The president’s apparent claim? That an unnamed new drug can bring patients back from the dead.
“We’ve taken people that were dead,” Trump fomented. “We had a person given the last rites — gone, the kids are crying and everything — and started them on this drug. And the person became better. It works.”
You think we’re joking? Here’s the clip:
Trump: "We've taken people that were dead. We had a person given the last rites — gone, the kids are crying and everything — and started them on this drug. And the person became better.

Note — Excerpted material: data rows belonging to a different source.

-- ==== Sys2Proof/Syntax.lean ====
section
/-! DEFINITION. The commands (30_encoding.md R73, opcode_table.json), the reasons a word is no command (R78), and the lines of
the spec's assembler (R80, R81). -/

namespace Sys2Proof

/-- The six commands, one constructor per row of the opcode table, with the operands of R75. -/
inductive Instr where
  /-- CLEAR, format C0 (40_forest_load.md R100) -/
  | clear
  /-- PUSH byte, weight, format CP (40_forest_load.md R101) -/
  | push (byte : Byte) (weight : Weight)
  /-- MERGE, format C0 (41_reduction.md R124) -/
  | merge
  /-- REDUCE, format C0 (41_reduction.md R125) -/
  | reduce
  /-- RDNODE idx, format CI (42_readout.md R150) -/
  | rdnode (idx : IdxField)
  /-- RDSTAT, format C0 (42_readout.md R151) -/
  | rdstat
deriving DecidableEq, Repr

/-- Why a word is ILLEGAL (R78). Both reasons raise the one error IllegalCommand (60_exceptions.md R180). -/
inductive Illegal where
  /-- `OP` = 0 or `OP` in 7 to 15 -/
  | badOpcode (op : BitVec 4)
  /-- a legal `OP` with a must-be-zero bit set (R74) -/
  | mbzSet (op : BitVec 4)
deriving DecidableEq, Repr

/-- A line of the spec's assembler, its numbers as written (R80), and the one pseudo-instruction (R81). -/
inductive AsmLine where
  | clear
  | push (byte weight : Nat)
  | merge
  | reduce
  | rdnode (idx : Nat)
  | rdstat
  /-- PUSHTABLE: the entries `byte: weight` in the order written -/
  | pushTable (entries : List (Nat × Nat))
deriving DecidableEq, Repr

end Sys2Proof
end

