-- ==== Sys2Proof/Config.lean ====
section
/-! DEFINITION. What an implementation fixes (00_scope.md R6) and the values the spec leaves open (10_state.md R35, R36). -/

namespace Sys2Proof

/-- Which of several equal-weight trees is extracted first (00_scope.md R6, 41_reduction.md R121, R122). -/
inductive TiePolicy where
  /-- any member of least weight (R121) -/
  | any
  /-- the least index among the members of least weight (R122) -/
  | fifo
deriving DecidableEq, Repr, Inhabited

/-- Most leaves between two clears (R6, R24). -/
def Config.maxLeaves : Nat := 256

/-- Number of node records, `2 * maxLeaves - 1`; indices 0 to 510 (R6, R22). -/
def Config.nodeCap : Nat := 511

/-- The largest weight, 2^32 - 1 (R6 `WEIGHT_BITS` = 32, R101). -/
def Config.maxWeight : Nat := 4294967295

/-- `TIE_POLICY` is OPEN in the spec (R6, 92_eei_decisions.md D9): a constant with no body, so that what is proved of the
block holds for both values. DESIGN CHOICE (log 2), safe. -/
opaque Config.tiePolicy : TiePolicy

/-- FREE VALUE (R121, R36; 93_implementation_defined.md U2): the choice the `n`-th extraction makes among several members of
least weight, under `TIE_POLICY` = `ANY`. It has no body: nothing can be proved of which it is. DESIGN CHOICE of the form
(log 3): safe for a statement about one run, unsafe for one that two runs end alike. -/
opaque Config.tieChoice : Nat → Nat

end Sys2Proof
end

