-- ==== Sys2Proof/Machine/HostStages.lean ====
section
/-! DEFINITION. The software around the block, as the spec records it (00_scope.md R9, R10, R12: "These four rules are not part
of the hardware"), and the host's way of running a list of commands (70_reset_and_hazards.md R211). No step of the machine uses
this file; statements about codes and counts do (log 14). -/

namespace Sys2Proof.Machine

/-- The errors of the stages around the block, which HFRE never raises (R13). -/
inductive HostError where
  /-- UnsupportedByteValue, of stage 1: the input holds the byte `b`, which is outside the counted range. -/
  | unsupportedByteValue (b : Byte)
  /-- DegenerateSingleSymbolTree, of the consumer of stage 4: the code of a byte is the empty string. -/
  | degenerateSingleSymbolTree
deriving DecidableEq, Repr

/-! ## Stage 1, FrequencyCounter (R9) -/

/-- "mapping from byte value to a non-negative integer count": one entry per byte value of the supported range. -/
abbrev FrequencyTable := List (Byte × Nat)

/-- "an entry for every byte value in the supported range", zero. -/
def zeroTable (range : List Byte) : FrequencyTable := range.map fun b => (b, 0)

/-- One byte of the input: its entry goes up by one; a byte without an entry is ignored. -/
def bumpCount (b : Byte) (t : FrequencyTable) : FrequencyTable :=
  t.map fun e => if e.1 = b then (e.1, e.2 + 1) else e

/-- `count(bytes)` as R9 describes it: the table initialised, the input scanned once, a byte outside the range ignored. The range is the host's choice (93_implementation_defined.md
U5). -/
def countBytes (range input : List Byte) : FrequencyTable :=
  input.foldl (fun t b => bumpCount b t) (zeroTable range)

/-- `count(bytes)` with the error of R13: the first byte outside the counted range is refused rather than dropped, as
93_implementation_defined.md U6 rules of a host model. Naming the first one is a DESIGN CHOICE (log 18). -/
def countOrReject (range input : List Byte) : Except HostError FrequencyTable :=
  match input.find? fun b => b ∉ range with
  | some b => .error (.unsupportedByteValue b)
  | none => .ok (countBytes range input)

/-! ## Stage 2, ForestBuilder (R10, R81) -/

/-- One PUSH per entry of the table, zero counts included; no commands where a count does not fit a weight (R80). -/
def buildForest (t : FrequencyTable) : Option (List Instr) :=
  assemble (.pushTable (t.map fun e => (e.1.toNat, e.2)))

/-! ## Stage 4, EncodingTableBuilder (R12, 42_readout.md R152) -/

/-- One leaf met by the walk of R12: its byte, its weight, and its code, `false` for '0' (left) and `true` for '1' (right). -/
structure CodeEntry where
  byte : Byte
  weight : Weight
  code : List Bool
deriving DecidableEq, Repr

/-- `codes(i, p)` (R12), depth first from the left. The first argument bounds the depth; children have lower indices than
their parent (10_state.md R34 V5), so `i + 1` is enough for a walk from `i`. -/
def codesFrom (m : Memory) : Nat → Nat → List Bool → List CodeEntry
  | 0, _, _ => []
  | fuel + 1, i, p =>
    match m.read i with
    | some (.leaf b w) => [{ byte := b, weight := w, code := p }]
    | some (.internal l r _) => codesFrom m fuel l (p ++ [false]) ++ codesFrom m fuel r (p ++ [true])
    | none => []

/-- `table = codes(root, "")` (R12). -/
def codes (m : Memory) (root : Nat) : List CodeEntry := codesFrom m (root + 1) root []

/-- The code table, an empty code refused (R13, 93_implementation_defined.md U7). To refuse it rather than to special-case it is
a DESIGN CHOICE between the two that R13 allows (log 18). -/
def tableOrReject (m : Memory) (root : Nat) : Except HostError (List CodeEntry) :=
  if (codes m root).any fun e => e.code = [] then .error .degenerateSingleSymbolTree else .ok (codes m root)

/-- The weighted path length, the sum over leaves of WEIGHT times depth (41_reduction.md R129). -/
def weightedPathLength (m : Memory) (root : Nat) : Nat :=
  ((codes m root).map fun e => e.weight.toNat * e.code.length).sum

/-! ## Running a list of commands (R211) -/

/-- The host's moves for `w1 ... wn`: for each word in order, issue it and take its response. -/
def runMoves (ws : List Word) : List HostMove := ws.flatMap fun w => [.issue w, .take]

end Sys2Proof.Machine
end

It works." pic.twitter.com/1QMzj8sDH8 — Aaron Rupar (@atrupar) May 11, 2026
During both Trump’s stints in office, America has become exhaustingly accustomed to an extremely well-documented barrage of lies and untruths that are remarkable even by the already-low standards of the average politician. (The president’s representatives often tries to spin the fibs in outrageous ways: perhaps “dead” didn’t mean “dead,” they might argue, but was simply the president’s colorful way of saying somebody was very sick; in the end, the layers upon layers of untruths just become an impenetrable miasma of post-truth bloviation.)
In the case of the supposed miracle pharmaceutical this week, rewind the full video far enough — for an added bonus, watch the face of Administrator for the Centers for Medicare and Medicaid Services Mehmet Oz, who’s standing in the background, as the whole thing goes down — and you can vaguely reconstruct how the line ended up coming out of Trump’s voluble mouth.
He’d been talking about the Right to Try Act, a bit of legislation passed during his first administration that allows terminally ill patients to attempt long-shot treatments that would normally be seen as too risky or under-tested. But in typical Trump fashion, the president seems to have taken the idea of a very sick patient suddenly improving — which is rare, but does occasionally happen — and exaggerated it to such a ludicrous degree that it sounds like the plot to a zombie movie.
It’s also worth noting that, as with much of Trump’s political storytelling, the actual track record of the Right to Try Act is hotly disputed: as Stat reported in 2024, patients already had the option to opt for experimental treatments before it was passed — though the new law did undermine their right to legal recourse if they were preyed upon by quack doctors in that highly vulnerable moment of their lives.